**DATA SHOWN:**
#####

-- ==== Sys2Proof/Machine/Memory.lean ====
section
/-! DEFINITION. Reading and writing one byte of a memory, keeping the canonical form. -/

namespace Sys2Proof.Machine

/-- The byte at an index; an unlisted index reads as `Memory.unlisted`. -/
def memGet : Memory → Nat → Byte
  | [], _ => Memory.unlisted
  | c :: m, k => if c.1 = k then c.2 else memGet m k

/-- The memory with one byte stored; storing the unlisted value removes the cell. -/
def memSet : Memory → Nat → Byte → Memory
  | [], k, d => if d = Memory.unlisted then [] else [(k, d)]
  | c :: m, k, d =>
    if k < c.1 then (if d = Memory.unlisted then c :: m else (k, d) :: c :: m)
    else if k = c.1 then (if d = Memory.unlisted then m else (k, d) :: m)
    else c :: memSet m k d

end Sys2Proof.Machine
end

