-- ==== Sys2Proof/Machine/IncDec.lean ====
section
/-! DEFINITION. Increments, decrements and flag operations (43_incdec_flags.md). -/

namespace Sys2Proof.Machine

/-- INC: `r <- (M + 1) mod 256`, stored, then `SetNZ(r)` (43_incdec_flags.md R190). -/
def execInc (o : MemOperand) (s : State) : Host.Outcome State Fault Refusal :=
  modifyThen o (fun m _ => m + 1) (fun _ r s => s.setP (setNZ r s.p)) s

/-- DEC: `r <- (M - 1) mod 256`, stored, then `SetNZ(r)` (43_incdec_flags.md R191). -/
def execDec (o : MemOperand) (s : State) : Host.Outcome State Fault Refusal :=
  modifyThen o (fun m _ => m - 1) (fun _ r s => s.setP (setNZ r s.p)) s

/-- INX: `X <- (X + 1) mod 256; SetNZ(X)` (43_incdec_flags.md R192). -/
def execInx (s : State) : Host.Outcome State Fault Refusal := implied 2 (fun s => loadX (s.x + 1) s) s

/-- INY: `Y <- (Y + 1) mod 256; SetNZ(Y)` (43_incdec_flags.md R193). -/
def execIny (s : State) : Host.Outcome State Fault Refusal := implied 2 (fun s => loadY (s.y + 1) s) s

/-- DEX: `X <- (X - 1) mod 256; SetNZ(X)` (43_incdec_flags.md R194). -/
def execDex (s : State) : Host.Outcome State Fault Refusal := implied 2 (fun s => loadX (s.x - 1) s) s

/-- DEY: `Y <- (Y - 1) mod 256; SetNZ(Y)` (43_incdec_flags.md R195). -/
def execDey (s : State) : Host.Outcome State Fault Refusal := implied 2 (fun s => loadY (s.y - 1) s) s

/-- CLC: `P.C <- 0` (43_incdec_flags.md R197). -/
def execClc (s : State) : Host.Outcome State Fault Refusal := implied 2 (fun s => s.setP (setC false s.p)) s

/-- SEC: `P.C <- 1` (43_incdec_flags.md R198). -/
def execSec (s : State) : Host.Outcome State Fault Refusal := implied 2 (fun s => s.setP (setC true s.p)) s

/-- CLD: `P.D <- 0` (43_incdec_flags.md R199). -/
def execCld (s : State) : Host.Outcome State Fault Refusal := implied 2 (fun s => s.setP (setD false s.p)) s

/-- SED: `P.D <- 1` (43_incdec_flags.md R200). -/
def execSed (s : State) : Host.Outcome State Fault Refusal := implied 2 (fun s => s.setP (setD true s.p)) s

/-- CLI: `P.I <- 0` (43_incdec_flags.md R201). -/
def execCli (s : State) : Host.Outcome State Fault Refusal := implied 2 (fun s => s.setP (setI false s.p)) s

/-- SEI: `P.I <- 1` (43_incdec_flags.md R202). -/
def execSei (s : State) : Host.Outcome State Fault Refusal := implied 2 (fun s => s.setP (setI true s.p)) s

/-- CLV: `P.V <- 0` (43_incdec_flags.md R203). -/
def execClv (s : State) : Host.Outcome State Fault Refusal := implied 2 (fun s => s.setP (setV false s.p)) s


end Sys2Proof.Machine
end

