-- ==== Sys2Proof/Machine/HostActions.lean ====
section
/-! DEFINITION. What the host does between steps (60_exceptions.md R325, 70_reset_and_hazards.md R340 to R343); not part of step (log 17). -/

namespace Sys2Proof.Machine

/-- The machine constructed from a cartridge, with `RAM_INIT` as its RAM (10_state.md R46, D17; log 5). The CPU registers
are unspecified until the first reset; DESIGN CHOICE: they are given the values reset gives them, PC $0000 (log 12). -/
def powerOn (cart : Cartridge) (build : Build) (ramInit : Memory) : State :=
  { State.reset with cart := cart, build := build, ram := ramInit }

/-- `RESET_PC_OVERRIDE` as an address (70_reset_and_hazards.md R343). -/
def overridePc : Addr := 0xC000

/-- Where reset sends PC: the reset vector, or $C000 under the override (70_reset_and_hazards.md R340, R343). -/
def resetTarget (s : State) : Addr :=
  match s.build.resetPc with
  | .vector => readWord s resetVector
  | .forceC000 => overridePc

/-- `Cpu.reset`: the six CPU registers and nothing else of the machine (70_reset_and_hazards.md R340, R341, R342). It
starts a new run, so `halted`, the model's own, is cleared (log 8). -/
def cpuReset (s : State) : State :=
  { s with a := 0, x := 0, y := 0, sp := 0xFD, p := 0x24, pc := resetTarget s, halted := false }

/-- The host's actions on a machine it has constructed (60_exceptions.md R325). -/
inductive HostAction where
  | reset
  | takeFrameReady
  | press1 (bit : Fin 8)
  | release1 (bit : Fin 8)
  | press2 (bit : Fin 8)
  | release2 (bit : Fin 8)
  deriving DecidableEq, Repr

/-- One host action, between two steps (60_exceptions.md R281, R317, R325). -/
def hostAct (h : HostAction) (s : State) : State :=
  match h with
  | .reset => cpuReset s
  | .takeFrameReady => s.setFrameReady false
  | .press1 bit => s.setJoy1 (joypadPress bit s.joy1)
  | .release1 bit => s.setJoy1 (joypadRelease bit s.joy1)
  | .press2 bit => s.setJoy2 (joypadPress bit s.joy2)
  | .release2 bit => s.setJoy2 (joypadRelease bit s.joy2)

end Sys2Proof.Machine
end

#####

**TASK TO COMPLETE:** Respond with the exact lines running from the one that contains "press2 (bit : Fin 8)" through the last line of the data above, and no other lines.

**RESPONSE TO THE EXERCISE:**
  | press2 (bit : Fin 8)
  | release2 (bit : Fin 8)
  deriving DecidableEq, Repr

/-- One host action, between two steps (60_exceptions.md R281, R317, R325). -/
def hostAct (h : HostAction) (s : State) : State :=
  match h with
  | .reset => cpuReset s
  | .takeFrameReady => s.setFrameReady false
  | .press1 bit => s.setJoy1 (joypadPress bit s.joy1)
  | .release1 bit => s.setJoy1 (joypadRelease bit s.joy1)
  | .press2 bit => s.setJoy2 (joypadPress bit s.joy2)
  | .release2 bit => s.setJoy2 (joypadRelease bit s.joy2)

end Sys2Proof.Machine
end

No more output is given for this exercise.